This repository was archived by the owner on Feb 1, 2022. It is now read-only.

Weekly Progress Reports

Jump to bottom

keilexandra edited this page Aug 6, 2012 · 1 revision

Bold denotes current week.

Goals for the future:

Solve Issues Running on the Altocumulus Cloud's Hadoop Cluster
Demonstrate distributed annotation of a batch job containing thousands of documents
Integrate with new Curator version
Make the Curator's cached annotations available via a web interface (as described in the document Curator Web Annotation Service)

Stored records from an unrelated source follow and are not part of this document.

/-- PAUSE_START and PAUSE_REQ (R359, R360): a pause that is wanted, or that the far end of a partner link asks for, makes a
link that is UP PAUSED, unless the other link of the pair is, or the cut has fallen; where two requests cross, side A's
prevails. PAUSE_ACK (R359): with the acknowledgements of both ends the lanes change. RESUME (R361): the far end's E frees
what it has, its TOKEN goes back, and with RESUME_ECHO (R353) the link is UP again; an E outside what is out is a link
protocol error, and a round trip above 1,000 ns takes the link down. -/
def Obligations.LinksPause : Prop :=
  ∀ (u : Fin 18) (s : State), s.awake = true →
    (∀ reason width rate, (s.link u).wantPause = some (reason, width, rate) → s.linkState u = .up →
      s.linkState (otherLink u) ≠ .paused → s.cutPassed = false →
      exec (.pauseStart u reason width rate) s = .next (s.after (s.pauseEnter u reason width rate true))) ∧
    (∀ reason width rate, (s.link u).wantPause ≠ some (reason, width, rate) ∨ s.linkState u ≠ .up ∨
        s.linkState (otherLink u) = .paused ∨ s.cutPassed = true →
      exec (.pauseStart u reason width rate) s = .next (s.after s)) ∧
    (∀ reason width rate,
      (u.val < 16 → exec (.pauseReq u reason width rate) s = .next (s.after s)) ∧
      (16 ≤ u.val → s.linkState u = .up → exec (.pauseReq u reason width rate) s = .next (s.after
        (s.pauseEnter u reason (width % 4) (rate % 8) false))) ∧
      (∀ p, 16 ≤ u.val → s.linkState u ≠ .up → (s.link u).pause = some p →
        (s.linkState u = .paused → p.ours = true → p.ackSent = false → s.get Reg.pairSide = 1 →
          p.width ≠ width % 4 ∨ p.rate ≠ rate % 8 → exec (.pauseReq u reason width rate) s = .next (s.after
            ((s.modLink u (fun l => { l with
              pause := some { p with
                reason := reason, width := width % 4, rate := rate % 8, ours := false, reqSeen := true },
              wantPause := some (p.reason, p.width, p.rate) })).pauseTry u))) ∧
        (s.linkState u = .paused → p.ours = true →
          p.ackSent = true ∨ s.get Reg.pairSide ≠ 1 ∨ (p.width = width % 4 ∧ p.rate = rate % 8) →
          exec (.pauseReq u reason width rate) s = .next (s.after
            (s.modLink u (fun l => { l with pause := some { p with reqSeen := true } })))) ∧
        (s.linkState u ≠ .paused ∨ p.ours = false →
          exec (.pauseReq u reason width rate) s = .next (s.after s))) ∧
      (s.linkState u ≠ .up → (s.link u).pause = none →
        exec (.pauseReq u reason width rate) s = .next (s.after s))) ∧
    (∀ p v, (s.link u).pause = some p → v = s.modLink u (fun l => { l with pause := some { p with ackSeen := true } }) →
      s.linkState u = .paused → p.ackSeen = false →
      exec (.pauseAck u) s = .next (s.after (if p.ackSent then v.laneChange u p else v))) ∧
    ((s.link u).pause = none ∨ s.linkState u ≠ .paused ∨ (∃ p, (s.link u).pause = some p ∧ p.ackSeen = true) →
      exec (.pauseAck u) s = .next (s.after s)) ∧
    (∀ e b token width rate v, v = (if s.linkState u = .up then s.enterRecovering u 0 else s) →
      (v.linkState u = .recovering ∨ (v.linkState u = .paused ∧ ∃ p, (s.link u).pause = some p ∧
          p.ackSent = true ∧ p.ackSeen = true) →
        ((v.link u).ackValid e = false → exec (.resume u e b token width rate) s = .next (s.after (v.linkProtocol u))) ∧
        ((v.link u).ackValid e = true → exec (.resume u e b token width rate) s = .next (s.after
          ((((v.ackTo u e).sendCtrl u 0x45 0 0 token 0).modLink u
            (fun l => { l with resumeSeen := true, resumeE := e })).resumeDone u)))) ∧
      (s.linkState u = .down ∨ s.linkState u = .init ∨ s.linkState u = .disabled ∨
          (s.linkState u = .paused ∧ ∀ p, (s.link u).pause = some p → p.ackSent = false ∨ p.ackSeen = false) →
        exec (.resume u e b token width rate) s = .next (s.after s))) ∧
    (∀ token (cyc : Fin 128) v, v = s.atCycle cyc →
      ((s.link u).resuming = false ∨ (s.link u).resumeEchoed = true ∨ token ≠ (s.link u).token →
        exec (.resumeEcho u token cyc) s = .next (s.after v)) ∧
      (∀ w, (s.link u).resuming = true → (s.link u).resumeEchoed = false → token = (s.link u).token →
        w = v.takeRtt u (s.train u).width (s.train u).rate →
        (1000 < w.get Reg.linkRtt u → exec (.resumeEcho u token cyc) s = .next (s.after (w.declareDown u 10))) ∧
        (w.get Reg.linkRtt u ≤ 1000 → exec (.resumeEcho u token cyc) s = .next (s.after
          ((w.modLink u (fun l => { l with resumeEchoed := true })).resumeDone u)))))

Goals for the (final) week ending 10 August:

Finish testing suite
Complete documentation
- Create UML diagrams for all custom classes, as well as their use by Hadoop
Clean up (refactor) code, especially in CuratorReducer
- Place classes in more appropriate package structure
Write final project report
Ensure that future work will be able to smoothly pick up where we left off

During the week ending 3 August:

Prepared final poster/presentation
Integrated self-killing annotator additions into the Curator
Tested interface on real Hadoop cluster (built unsuccessful workaround with 32 instances on network disk)
- Documented Issues Running on the Altocumulus Cloud's Hadoop Cluster
Composed README starting documentation page

During the week ending 27 July:

Continued code modifications in light of testing
Finished implementing dependency handling
- If the prior document annotations in the input are inconsistent, allow user to override dependencies to run
Finalized user interface
Began installation of prerequisite software on a real Hadoop cluster

During the week ending 20 July:

Continued testing annotation tools within Hadoop
Resolved uncertainties in tool behavior
Began modifications to scripts/clients to automatically handle dependencies
- Chained intermediate MapReduce jobs to avoid unnecessary copying of files between runs of different tools
Finished overarching shell scripts
Prepared report on design of a web interface for requesting annotations from the Curator
Prepared presentations for Wednesday meetings

During the week ending 13 July:

Overhauled existing Hadoop interface code to work properly with Curator's Thrift interface
- Fixed serialization and deserialization of Record
Finished both external and Hadoop-side CuratorClients
- Ready for testing
Began writing unit tests
Began testing tools together (prepping input in the Curator, sending it to Hadoop, launching the Hadoop job, and copying the output back)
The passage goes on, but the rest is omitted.